The same general patterns were evident for open patch as for canopy patch recruits. As we added genetic loci to the battery, the numbers of maternal candidates within the Δ < 2 window decreased and the Δ value of the best candidate increased, relative to the second best. Removing single mismatching loci resolved maternity for 75 of the 97 difficult recruits (58 via removal of a single pericarp locus and 17 more via removal of a single seedling locus). Our final success rate was thus (126 pericarp-obvious + 36 mixed-assay compelling + 75 single-locus mismatch) equal to 237 of the 259 open patch recruits (91.5%). Open patch assay is more challenging than canopy patch assay, but mixed assay is consistently an effective rescue strategy.
Discussion
Optimizing the Mixed Assay Protocol
Before the development of maternal tissue assay of seeds and fruit, genetic maternity analysis of already-distributed recruits was based on seedling genotypes, and the best that could be done for the monoecious case was to choose the most likely pair of candidates and assume that the closer of the 2 was the mother (e.g., Bacles et al. 2006; Gonzalez-Martínez et al. 2006). Although that assumption may be reasonable for many cases, there are species and situations for which the inference on both the maternal and paternal dispersal kernels will be erroneous (e.g., Aldrich and Hamrick 1998; Chapman et al. 2003; Jordano et al. 2007; Wang et al. 2007; Sezen et al. 2009). With the advent of maternal tissue assay, routine practice has shifted to assaying those tissues instead, which has improved our ability to make maternal inference for at least a fraction of the new recruits, but as we have seen here, such assay often entails the elimination of a large fraction of recruits from analysis.

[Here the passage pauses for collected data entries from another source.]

-- ==== Sys2Proof/Laws/Units.lean ====
section
/-! SUPPORT. Reading one numbered unit after writing it, or after writing a unit of another kind. -/

namespace Sys2Proof.Machine
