-- ==== Sys2Proof/Laws/KeptQueues.lean ====
section
/-! SUPPORT. Queues, fail capture, the Halter and repair: what every function of a state keeps (`Kept`), one law a function, and one a command. Laws with the
parameter `mm` hold with the addressed memories unchanged too; those with `false` are of the functions that may write one. -/

namespace Sys2Proof.Machine

theorem State.feedWrite_kept {sK : State} (s : State) (cluster off : Nat) (b : List Byte) (hk : Kept false sK s) : Kept false sK
    (State.feedWrite s cluster off b) := by
  unfold State.feedWrite
  repeat' with_reducible first
      | assumption | apply State.setBad_kept | (rw [State.mk_built]; apply Kept.mem) | exact id | apply dramWrite_wf

theorem State.netFeed_kept {mm : Bool} {sK : State} (s : State) (cluster off n : Nat) (hk : Kept mm sK s) : Kept mm sK (State.netFeed s
    cluster off n) := by
  unfold State.netFeed
  repeat' with_reducible first | assumption | apply State.bump_kept | (rw [State.mk_built]; apply Kept.upd)

theorem State.feedNetRead_kept {mm : Bool} {sK : State} (s : State) (cluster off n : Nat) (hk : Kept mm sK s) : Kept mm sK
    (State.feedNetRead s cluster off n).2.2 := by
  unfold State.feedNetRead
  repeat' with_reducible first
      | assumption | refine Kept.ite_snd2 (fun _ => ?_) (fun _ => ?_) | apply State.netFeed_kept | apply State.sramRead_kept
      | apply State.sramBad_kept

theorem State.setQueue_kept {mm : Bool} {sK : State} (s : State) (q : Nat) (c : Queue) (hk : Kept mm sK s) : Kept mm sK (State.setQueue s q
    c) := by
  unfold State.setQueue
  repeat' with_reducible first | assumption | (rw [State.mk_built]; apply Kept.upd)

theorem State.ringRead_kept {mm : Bool} {sK : State} (s : State) (c : Queue) (i : Nat) (hk : Kept mm sK s) : Kept mm sK (State.ringRead s c
    i).2 := by
  unfold State.ringRead
  repeat' with_reducible first
      | assumption | refine Kept.ite_snd (fun _ => ?_) (fun _ => ?_) | apply State.feedNetRead_kept | apply State.memReadLine_kept
      | refine Kept.of_eq2 (by assumption) ?_ | split

theorem State.ringWrite_kept {sK : State} (s : State) (c : Queue) (i : Nat) (g : List Byte) (hk : Kept false sK s) : Kept false sK
    (State.ringWrite s c i g).2 := by
  unfold State.ringWrite
  repeat' with_reducible first
      | assumption | refine Kept.ite (fun _ => ?_) (fun _ => ?_) | refine Kept.ite_snd (fun _ => ?_) (fun _ => ?_)
      | apply State.netFeed_kept | apply State.feedWrite_kept | apply State.memWriteLine_kept

theorem State.queueEvent_kept {mm : Bool} {sK : State} (s : State) (q b : Nat) (hk : Kept mm sK s) : Kept mm sK (State.queueEvent s q b) := by
  unfold State.queueEvent
  repeat' with_reducible first | assumption | apply State.setFlag_kept | apply State.raise_kept | split

theorem State.watermarks_kept {mm : Bool} {sK : State} (s : State) (q before : Nat) (hk : Kept mm sK s) : Kept mm sK (State.watermarks s q
    before) := by
  unfold State.watermarks
  repeat' with_reducible first
      | assumption | refine Kept.ite (fun _ => ?_) (fun _ => ?_) | apply State.setQueue_kept | apply State.queueEvent_kept

theorem State.setStream_kept {mm : Bool} {sK : State} (s : State) (i : Nat) (x : Stream) (hk : Kept mm sK s) : Kept mm sK (State.setStream s
    i x) := by
  unfold State.setStream
  repeat' with_reducible first | assumption | (rw [State.mk_built]; apply Kept.upd)

theorem State.setSession_kept {mm : Bool} {sK : State} (s : State) (i : Nat) (x : Session) (hk : Kept mm sK s) : Kept mm sK
    (State.setSession s i x) := by
  unfold State.setSession
  repeat' with_reducible first | assumption | (rw [State.mk_built]; apply Kept.upd)

theorem State.sendSession_kept {mm : Bool} {sK : State} (s : State) (i dtype : Nat) (body : List Byte) (hk : Kept mm sK s) : Kept mm sK
    (State.sendSession s i dtype body) := by
  unfold State.sendSession
  repeat' with_reducible first | assumption | apply State.drawNat_kept | apply State.sendKisko_kept

theorem State.sendAck_kept {mm : Bool} {sK : State} (s : State) (slot i : Nat) (st : Status) (credit acked : Nat) (hk : Kept mm sK s) : Kept
    mm sK (State.sendAck s slot i st credit acked) := by
  unfold State.sendAck
  repeat' with_reducible first | assumption | apply State.sendSession_kept

theorem State.ringGranules_kept {mm : Bool} {sK : State} (s : State) (c : Queue) (k : Nat) (fuel : Nat) (hk : Kept mm sK s) : Kept mm sK
    (State.ringGranules s c k fuel).2.2 := by
  induction fuel generalizing s c k with
  | zero =>
    unfold State.ringGranules
    repeat' with_reducible first | assumption | apply State.ringRead_kept | refine Kept.of_eq2 (by assumption) ?_ | split
  | succ k ih =>
    unfold State.ringGranules
    repeat' with_reducible first
        | assumption | apply State.ringRead_kept | refine ih _ _ _ ?_ | refine Kept.of_eq2 (by assumption) ?_ | split

theorem State.sendGranules_kept {mm : Bool} {sK : State} (s : State) (i first n : Nat) (hk : Kept mm sK s) : Kept mm sK (State.sendGranules
    s i first n).2 := by
  unfold State.sendGranules
  repeat' with_reducible first
      | assumption | refine Kept.ite_snd (fun _ => ?_) (fun _ => ?_) | apply State.ringGranules_kept | apply State.sendSession_kept

theorem State.pumpStream_kept {mm : Bool} {sK : State} (s : State) (i : Nat) (fuel : Nat) (hk : Kept mm sK s) : Kept mm sK (State.pumpStream
    s i fuel) := by
  induction fuel generalizing s i with
  | zero =>
    unfold State.pumpStream
    repeat' with_reducible first
        | assumption | refine Kept.ite (fun _ => ?_) (fun _ => ?_) | apply State.sendGranules_kept | apply State.setStream_kept
        | apply State.ledAdd_kept | refine Kept.of_eq2 (by assumption) ?_ | split
  | succ k ih =>
    unfold State.pumpStream
    repeat' with_reducible first
        | assumption | refine Kept.ite (fun _ => ?_) (fun _ => ?_) | apply State.sendGranules_kept | apply State.setStream_kept
        | apply State.ledAdd_kept | refine ih _ _ ?_ | refine Kept.of_eq2 (by assumption) ?_ | split

theorem State.grantStream_kept {mm : Bool} {sK : State} (s : State) (i : Nat) (hk : Kept mm sK s) : Kept mm sK (State.grantStream s i) := by
  unfold State.grantStream
  repeat' with_reducible first
      | assumption | refine Kept.ite (fun _ => ?_) (fun _ => ?_) | apply State.setStream_kept | apply State.sendAck_kept

theorem State.queueMoved_kept {mm : Bool} {sK : State} (s : State) (q : Nat) (hk : Kept mm sK s) : Kept mm sK (State.queueMoved s q) := by
  unfold State.queueMoved
  repeat' with_reducible first | assumption | apply State.pumpStream_kept | apply State.grantStream_kept | split | dsimp only

theorem State.offerDone_kept {mm : Bool} {sK : State} (s : State) (who : Nat) (g : List Byte) (st : Status) (hk : Kept mm sK s) : Kept mm sK
    (State.offerDone s who g st) := by
  unfold State.offerDone
  repeat' with_reducible first
      | assumption | refine Kept.ite (fun _ => ?_) (fun _ => ?_) | apply Kept.setReg | apply State.ledMove_kept | apply State.setFlag_kept
      | apply State.bump_kept | (rw [State.mk_built]; apply Kept.upd) | split

theorem State.reserve_kept {mm : Bool} {sK : State} (s : State) (q who : Nat) (g : List Byte) (hk : Kept mm sK s) : Kept mm sK
    (State.reserve s q who g) := by
  unfold State.reserve
  repeat' with_reducible first | assumption | apply State.setQueue_kept | apply State.ledMove_kept

theorem State.refuseOffer_kept {mm : Bool} {sK : State} (s : State) (q who : Nat) (g : List Byte) (hk : Kept mm sK s) : Kept mm sK
    (State.refuseOffer s q who g) := by
  unfold State.refuseOffer
  repeat' with_reducible first | assumption | apply State.ledAdd_kept | apply State.queueEvent_kept | apply State.offerDone_kept

theorem State.ringFault_kept {mm : Bool} {sK : State} (s : State) (q num : Nat) (st : Status) (hk : Kept mm sK s) : Kept mm sK
    (State.ringFault s q num st) := by
  unfold State.ringFault
  repeat' with_reducible first
      | assumption | refine Kept.foldl _ (fun _ _ _ => ?_) _ _ ?_ | apply Kept.setReg | apply State.setQueue_kept
      | apply State.ledMove_kept | apply State.queueEvent_kept | apply State.offerDone_kept

theorem State.descRead_kept {mm : Bool} {sK : State} (s : State) (q : Nat) (hk : Kept mm sK s) : Kept mm sK (State.descRead s q) := by
  unfold State.descRead
  repeat' with_reducible first
      | assumption | refine Kept.ite (fun _ => ?_) (fun _ => ?_) | refine Kept.foldl _ (fun _ _ _ => ?_) _ _ ?_ | apply State.sramBad_kept
      | apply State.sramRead_kept | apply State.setBad_kept | apply State.ringFault_kept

Meanwhile, seedling assay is generally more reliable than is seed assay under challenging field-sampling conditions. With a seedling battery of no more than 6 microsatellites, we were able to reduce the list of included mothers substantially for any given recruit. We could probably reduce the list of included mothers a bit further by adding more seedling loci and could increase the Δ values of the better candidates, but with little improvement in the fraction of correctly designated maternal parents, inasmuch as the paternal parent is no less likely (genetically) than the maternal parent. The better strategy is to start with a reasonably effective seedling assay and augment with a small number (3 or 4) of reliably assayed maternal tissue loci, which should be sufficient to remove all but the correct maternal candidate from consideration under most circumstances.
Genetically Problematic Recruits
Even with the use of joint seedling and maternal tissue assay, we are typically presented with a nontrivial fraction of recruits for which no maternal candidate is evident, due either to genotyping errors or inflow from off site. Our treatment of null genotyping errors following Scofield et al. (2010) resulted in a notable increase in the number of assigned recruits (Table 1). The null allele error estimate used here (μN = 0.02) was taken from regenotyping pericarps from acorns of Q. agrifolia from this same study site (Scofield et al. 2010). That rate estimate may not be generic for all oaks (Moran and Clark 2011), but we explored rates ranging from (0.01 ≤ μN ≤ 0.04) and found that the value chosen had virtually no impact on our assignments (results not shown), whereas failure to allow for null allele errors substantially reduced our unambiguous assignment fractions (Table 1).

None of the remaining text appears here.